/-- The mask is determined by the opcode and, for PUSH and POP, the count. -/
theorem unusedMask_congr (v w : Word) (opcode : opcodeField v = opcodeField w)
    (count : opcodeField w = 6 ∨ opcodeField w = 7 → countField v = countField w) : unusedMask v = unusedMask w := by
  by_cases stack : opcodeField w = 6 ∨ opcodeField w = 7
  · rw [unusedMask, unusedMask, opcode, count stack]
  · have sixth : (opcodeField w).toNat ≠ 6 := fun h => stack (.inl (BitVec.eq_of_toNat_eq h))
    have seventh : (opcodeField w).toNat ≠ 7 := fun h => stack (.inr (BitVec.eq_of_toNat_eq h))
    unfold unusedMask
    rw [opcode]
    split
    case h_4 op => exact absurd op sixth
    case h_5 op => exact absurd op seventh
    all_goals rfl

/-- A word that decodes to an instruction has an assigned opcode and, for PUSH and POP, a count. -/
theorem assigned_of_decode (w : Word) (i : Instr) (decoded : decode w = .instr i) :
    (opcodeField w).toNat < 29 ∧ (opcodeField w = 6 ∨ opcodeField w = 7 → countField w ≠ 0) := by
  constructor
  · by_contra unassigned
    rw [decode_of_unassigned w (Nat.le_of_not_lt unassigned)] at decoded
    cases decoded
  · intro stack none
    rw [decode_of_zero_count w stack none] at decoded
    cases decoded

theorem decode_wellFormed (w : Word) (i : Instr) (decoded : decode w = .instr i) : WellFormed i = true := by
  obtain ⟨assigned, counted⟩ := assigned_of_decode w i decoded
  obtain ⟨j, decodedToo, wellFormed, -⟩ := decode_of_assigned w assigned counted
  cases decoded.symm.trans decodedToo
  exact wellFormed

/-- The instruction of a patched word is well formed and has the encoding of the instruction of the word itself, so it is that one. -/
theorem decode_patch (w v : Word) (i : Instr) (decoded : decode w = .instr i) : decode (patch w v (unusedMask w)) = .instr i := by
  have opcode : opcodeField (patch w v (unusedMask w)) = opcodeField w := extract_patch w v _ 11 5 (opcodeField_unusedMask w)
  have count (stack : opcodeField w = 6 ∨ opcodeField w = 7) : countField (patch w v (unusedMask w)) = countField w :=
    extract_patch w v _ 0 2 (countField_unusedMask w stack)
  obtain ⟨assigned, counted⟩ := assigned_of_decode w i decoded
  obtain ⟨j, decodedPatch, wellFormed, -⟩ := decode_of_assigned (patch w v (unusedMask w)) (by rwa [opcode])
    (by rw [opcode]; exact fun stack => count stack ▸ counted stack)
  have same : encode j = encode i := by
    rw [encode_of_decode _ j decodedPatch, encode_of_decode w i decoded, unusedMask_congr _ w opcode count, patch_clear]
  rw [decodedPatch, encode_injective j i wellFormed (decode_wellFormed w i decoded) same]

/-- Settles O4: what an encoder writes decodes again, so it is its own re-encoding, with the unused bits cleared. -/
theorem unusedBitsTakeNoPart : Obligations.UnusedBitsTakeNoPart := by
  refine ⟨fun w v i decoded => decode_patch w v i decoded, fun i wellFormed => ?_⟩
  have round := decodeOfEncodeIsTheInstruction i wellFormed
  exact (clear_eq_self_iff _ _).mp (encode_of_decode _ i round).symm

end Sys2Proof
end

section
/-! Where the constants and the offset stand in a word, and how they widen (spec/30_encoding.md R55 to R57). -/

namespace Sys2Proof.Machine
__________________________________________________
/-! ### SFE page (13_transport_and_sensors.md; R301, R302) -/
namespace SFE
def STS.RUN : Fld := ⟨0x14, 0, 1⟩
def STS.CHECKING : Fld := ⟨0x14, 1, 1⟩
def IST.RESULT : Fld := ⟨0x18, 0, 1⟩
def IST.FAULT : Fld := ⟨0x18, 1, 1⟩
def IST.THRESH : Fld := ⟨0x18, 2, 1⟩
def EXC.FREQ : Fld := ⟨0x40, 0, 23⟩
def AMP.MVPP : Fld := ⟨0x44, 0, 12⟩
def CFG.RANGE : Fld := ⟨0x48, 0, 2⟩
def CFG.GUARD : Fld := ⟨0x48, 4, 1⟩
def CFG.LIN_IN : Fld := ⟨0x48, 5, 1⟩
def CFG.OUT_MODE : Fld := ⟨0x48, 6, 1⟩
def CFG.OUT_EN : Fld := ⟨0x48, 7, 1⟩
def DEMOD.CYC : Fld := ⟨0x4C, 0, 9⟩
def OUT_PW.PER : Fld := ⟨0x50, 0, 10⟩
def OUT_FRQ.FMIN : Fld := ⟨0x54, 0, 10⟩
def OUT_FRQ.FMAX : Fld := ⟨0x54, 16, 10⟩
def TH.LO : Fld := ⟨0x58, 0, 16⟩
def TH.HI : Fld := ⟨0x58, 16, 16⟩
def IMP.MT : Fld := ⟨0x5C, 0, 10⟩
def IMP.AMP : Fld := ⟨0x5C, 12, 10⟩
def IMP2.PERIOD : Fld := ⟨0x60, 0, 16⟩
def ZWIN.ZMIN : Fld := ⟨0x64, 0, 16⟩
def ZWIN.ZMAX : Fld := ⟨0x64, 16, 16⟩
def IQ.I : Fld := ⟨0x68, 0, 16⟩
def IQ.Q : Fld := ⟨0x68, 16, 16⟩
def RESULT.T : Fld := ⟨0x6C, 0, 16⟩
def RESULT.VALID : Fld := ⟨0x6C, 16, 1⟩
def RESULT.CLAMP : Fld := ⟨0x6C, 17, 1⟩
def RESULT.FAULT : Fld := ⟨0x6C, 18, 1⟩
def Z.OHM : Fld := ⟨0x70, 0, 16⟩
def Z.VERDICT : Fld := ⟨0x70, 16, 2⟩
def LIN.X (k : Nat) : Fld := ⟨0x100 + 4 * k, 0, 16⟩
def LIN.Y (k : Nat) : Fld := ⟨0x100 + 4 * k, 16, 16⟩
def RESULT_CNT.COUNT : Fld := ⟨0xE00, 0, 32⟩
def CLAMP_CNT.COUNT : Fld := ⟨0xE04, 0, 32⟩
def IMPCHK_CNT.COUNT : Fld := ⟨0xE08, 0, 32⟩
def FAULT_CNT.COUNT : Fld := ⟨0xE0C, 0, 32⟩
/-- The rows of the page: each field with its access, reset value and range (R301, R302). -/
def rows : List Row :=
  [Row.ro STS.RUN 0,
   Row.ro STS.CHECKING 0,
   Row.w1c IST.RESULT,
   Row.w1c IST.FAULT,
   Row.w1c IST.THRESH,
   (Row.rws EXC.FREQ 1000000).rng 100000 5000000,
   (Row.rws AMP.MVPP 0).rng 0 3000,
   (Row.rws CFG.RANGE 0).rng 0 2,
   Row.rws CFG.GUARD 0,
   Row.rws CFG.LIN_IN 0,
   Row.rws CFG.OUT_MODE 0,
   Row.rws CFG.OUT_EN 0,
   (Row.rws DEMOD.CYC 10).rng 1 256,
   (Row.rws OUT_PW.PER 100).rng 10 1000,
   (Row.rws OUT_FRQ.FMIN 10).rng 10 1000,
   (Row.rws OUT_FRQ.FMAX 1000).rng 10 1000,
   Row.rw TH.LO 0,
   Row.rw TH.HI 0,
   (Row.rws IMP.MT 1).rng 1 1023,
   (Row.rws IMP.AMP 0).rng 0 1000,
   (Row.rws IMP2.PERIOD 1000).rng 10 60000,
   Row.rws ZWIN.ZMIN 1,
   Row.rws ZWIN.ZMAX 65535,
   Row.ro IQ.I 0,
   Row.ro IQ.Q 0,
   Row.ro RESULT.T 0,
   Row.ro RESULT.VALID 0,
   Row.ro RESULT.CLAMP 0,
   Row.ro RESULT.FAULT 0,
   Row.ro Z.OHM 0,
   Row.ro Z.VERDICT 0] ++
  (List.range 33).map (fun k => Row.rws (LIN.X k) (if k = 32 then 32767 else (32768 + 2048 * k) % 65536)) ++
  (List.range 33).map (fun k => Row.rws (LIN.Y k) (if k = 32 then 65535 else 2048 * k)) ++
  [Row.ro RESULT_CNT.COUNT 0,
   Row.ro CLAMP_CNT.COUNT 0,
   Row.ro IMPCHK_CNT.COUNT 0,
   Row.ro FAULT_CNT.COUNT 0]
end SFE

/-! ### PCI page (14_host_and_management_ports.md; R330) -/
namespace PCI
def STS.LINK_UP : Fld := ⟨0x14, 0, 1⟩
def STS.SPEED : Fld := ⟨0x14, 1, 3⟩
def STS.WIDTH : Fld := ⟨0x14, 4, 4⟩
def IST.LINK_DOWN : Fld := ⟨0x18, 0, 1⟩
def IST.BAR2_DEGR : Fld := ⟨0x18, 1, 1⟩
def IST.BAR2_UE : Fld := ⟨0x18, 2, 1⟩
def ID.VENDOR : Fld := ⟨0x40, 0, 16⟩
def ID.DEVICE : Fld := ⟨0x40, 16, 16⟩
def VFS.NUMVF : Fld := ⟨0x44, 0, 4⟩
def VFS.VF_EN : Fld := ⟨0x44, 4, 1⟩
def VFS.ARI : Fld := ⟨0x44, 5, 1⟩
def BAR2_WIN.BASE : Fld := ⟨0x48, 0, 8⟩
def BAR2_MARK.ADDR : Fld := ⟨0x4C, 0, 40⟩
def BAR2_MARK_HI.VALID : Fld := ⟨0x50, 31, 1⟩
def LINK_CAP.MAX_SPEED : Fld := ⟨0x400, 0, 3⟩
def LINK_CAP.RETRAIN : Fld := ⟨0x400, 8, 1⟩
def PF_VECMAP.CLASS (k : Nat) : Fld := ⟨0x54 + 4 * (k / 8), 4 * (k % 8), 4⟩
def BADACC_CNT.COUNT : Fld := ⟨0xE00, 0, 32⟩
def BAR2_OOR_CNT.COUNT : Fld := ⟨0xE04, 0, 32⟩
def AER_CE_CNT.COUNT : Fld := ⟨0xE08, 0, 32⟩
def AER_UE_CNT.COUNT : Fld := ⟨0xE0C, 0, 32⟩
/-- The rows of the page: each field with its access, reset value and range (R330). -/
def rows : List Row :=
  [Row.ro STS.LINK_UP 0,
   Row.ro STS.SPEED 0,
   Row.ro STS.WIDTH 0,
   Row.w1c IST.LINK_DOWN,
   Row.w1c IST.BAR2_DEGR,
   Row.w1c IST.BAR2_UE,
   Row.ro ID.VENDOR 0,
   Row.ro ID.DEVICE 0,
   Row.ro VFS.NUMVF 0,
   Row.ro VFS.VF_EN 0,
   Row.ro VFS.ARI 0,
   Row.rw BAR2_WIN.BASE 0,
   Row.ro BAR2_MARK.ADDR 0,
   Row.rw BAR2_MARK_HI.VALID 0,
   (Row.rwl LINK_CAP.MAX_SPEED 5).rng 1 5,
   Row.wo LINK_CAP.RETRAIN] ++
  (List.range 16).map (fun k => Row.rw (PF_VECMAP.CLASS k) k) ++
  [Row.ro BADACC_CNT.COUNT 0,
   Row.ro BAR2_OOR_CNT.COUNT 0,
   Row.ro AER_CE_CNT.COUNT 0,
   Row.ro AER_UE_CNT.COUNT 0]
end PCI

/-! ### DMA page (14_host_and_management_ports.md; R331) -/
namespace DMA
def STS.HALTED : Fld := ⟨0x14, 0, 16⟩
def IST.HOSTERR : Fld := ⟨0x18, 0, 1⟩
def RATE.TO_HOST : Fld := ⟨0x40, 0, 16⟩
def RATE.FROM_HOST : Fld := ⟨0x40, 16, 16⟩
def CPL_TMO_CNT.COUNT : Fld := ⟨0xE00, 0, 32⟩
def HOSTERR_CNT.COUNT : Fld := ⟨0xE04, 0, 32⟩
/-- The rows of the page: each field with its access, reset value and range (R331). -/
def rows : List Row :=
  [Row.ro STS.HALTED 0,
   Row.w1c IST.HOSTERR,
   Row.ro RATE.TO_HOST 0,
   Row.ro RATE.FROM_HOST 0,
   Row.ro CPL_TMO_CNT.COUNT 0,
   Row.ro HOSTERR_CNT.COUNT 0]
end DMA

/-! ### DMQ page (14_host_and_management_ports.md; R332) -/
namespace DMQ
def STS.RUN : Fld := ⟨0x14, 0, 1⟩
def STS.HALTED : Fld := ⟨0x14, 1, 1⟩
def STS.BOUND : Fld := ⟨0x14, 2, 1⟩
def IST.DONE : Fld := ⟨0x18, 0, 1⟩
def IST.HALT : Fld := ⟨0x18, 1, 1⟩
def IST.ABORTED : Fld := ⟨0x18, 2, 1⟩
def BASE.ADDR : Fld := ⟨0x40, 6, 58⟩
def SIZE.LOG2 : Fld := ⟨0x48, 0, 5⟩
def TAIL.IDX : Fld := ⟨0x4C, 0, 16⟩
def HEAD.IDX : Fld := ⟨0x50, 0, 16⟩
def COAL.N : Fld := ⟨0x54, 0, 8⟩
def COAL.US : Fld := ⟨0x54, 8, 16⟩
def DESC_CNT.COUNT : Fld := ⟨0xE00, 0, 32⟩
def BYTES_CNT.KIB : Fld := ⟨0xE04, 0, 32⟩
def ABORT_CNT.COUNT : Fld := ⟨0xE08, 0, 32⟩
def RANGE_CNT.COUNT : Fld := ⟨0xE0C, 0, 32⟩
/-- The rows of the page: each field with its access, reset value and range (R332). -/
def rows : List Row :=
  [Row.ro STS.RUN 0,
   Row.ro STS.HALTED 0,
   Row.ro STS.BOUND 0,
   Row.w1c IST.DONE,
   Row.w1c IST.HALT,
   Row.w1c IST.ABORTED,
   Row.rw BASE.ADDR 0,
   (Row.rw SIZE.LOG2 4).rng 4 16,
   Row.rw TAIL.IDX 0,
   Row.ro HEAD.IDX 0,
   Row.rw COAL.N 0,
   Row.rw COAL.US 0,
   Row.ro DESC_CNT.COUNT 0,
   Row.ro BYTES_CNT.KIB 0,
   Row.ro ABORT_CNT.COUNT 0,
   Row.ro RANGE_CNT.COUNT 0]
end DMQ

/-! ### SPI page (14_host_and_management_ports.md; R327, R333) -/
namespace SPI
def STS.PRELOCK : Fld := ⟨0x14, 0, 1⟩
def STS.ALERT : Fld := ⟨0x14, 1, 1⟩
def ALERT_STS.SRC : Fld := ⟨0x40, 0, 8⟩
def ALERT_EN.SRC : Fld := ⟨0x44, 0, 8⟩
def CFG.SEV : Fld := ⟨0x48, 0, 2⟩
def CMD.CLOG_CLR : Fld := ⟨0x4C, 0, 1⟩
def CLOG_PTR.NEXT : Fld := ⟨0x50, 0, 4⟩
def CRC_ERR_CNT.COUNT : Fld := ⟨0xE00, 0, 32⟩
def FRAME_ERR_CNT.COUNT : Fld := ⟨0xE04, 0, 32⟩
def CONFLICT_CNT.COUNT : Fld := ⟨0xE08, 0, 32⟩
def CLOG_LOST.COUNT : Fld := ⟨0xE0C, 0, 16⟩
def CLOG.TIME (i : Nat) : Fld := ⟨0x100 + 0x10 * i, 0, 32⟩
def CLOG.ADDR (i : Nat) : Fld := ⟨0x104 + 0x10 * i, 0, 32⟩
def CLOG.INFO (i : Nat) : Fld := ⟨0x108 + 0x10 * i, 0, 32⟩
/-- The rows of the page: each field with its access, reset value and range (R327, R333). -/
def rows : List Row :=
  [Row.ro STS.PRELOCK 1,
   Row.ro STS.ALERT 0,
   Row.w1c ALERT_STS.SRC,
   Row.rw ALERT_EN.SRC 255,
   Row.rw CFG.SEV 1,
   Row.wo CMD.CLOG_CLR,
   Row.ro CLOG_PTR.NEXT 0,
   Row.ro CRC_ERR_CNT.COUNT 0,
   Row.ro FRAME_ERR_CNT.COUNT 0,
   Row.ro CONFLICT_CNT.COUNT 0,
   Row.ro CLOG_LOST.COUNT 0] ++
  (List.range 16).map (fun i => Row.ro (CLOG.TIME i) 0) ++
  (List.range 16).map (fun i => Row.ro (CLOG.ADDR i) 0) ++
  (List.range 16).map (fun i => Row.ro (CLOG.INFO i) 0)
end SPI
__________________________________________________
#### [What the task requires]
Give the exact lines, and only those, from the line containing "(Row.rws DEMOD.CYC 10).rng" through the line containing "(Row.rws IMP2.PERIOD 1000).rng" in the entries above.

#### [Exercise output]
   (Row.rws DEMOD.CYC 10).rng 1 256,
   (Row.rws OUT_PW.PER 100).rng 10 1000,
   (Row.rws OUT_FRQ.FMIN 10).rng 10 1000,
   (Row.rws OUT_FRQ.FMAX 1000).rng 10 1000,
   Row.rw TH.LO 0,
   Row.rw TH.HI 0,
   (Row.rws IMP.MT 1).rng 1 1023,
   (Row.rws IMP.AMP 0).rng 0 1000,
   (Row.rws IMP2.PERIOD 1000).rng 10 60000,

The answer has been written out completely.